*Directions*: In the data below, find every line with the word "inputs" and copy it.

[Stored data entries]
____________

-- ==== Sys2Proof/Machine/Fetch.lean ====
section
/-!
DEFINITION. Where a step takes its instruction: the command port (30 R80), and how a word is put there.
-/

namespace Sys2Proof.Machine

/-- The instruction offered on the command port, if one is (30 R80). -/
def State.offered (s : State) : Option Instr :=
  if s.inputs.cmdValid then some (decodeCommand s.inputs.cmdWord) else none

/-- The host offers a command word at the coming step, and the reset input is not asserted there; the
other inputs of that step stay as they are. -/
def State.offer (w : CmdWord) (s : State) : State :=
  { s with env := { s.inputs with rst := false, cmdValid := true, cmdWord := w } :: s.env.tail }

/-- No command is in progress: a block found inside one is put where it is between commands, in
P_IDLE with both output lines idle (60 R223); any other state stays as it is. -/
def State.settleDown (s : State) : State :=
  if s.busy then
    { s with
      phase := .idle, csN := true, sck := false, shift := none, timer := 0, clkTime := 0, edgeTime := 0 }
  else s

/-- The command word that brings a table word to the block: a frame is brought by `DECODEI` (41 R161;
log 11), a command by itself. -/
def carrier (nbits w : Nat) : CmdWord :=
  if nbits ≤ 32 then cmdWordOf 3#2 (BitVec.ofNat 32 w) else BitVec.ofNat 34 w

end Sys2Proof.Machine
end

____________

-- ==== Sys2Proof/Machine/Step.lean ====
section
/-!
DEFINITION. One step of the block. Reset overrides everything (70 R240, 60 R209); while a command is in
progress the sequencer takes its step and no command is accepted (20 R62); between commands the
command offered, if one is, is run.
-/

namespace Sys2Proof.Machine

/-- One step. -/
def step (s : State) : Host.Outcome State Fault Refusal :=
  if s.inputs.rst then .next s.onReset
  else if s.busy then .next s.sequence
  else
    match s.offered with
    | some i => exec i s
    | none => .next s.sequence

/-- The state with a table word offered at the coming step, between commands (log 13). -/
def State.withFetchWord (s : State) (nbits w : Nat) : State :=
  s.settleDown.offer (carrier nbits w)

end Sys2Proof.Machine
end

____________

*Task result*:
  if s.inputs.cmdValid then some (decodeCommand s.inputs.cmdWord) else none
other inputs of that step stay as they are. -/
  { s with env := { s.inputs with rst := false, cmdValid := true, cmdWord := w } :: s.env.tail }
  if s.inputs.rst then .next s.onReset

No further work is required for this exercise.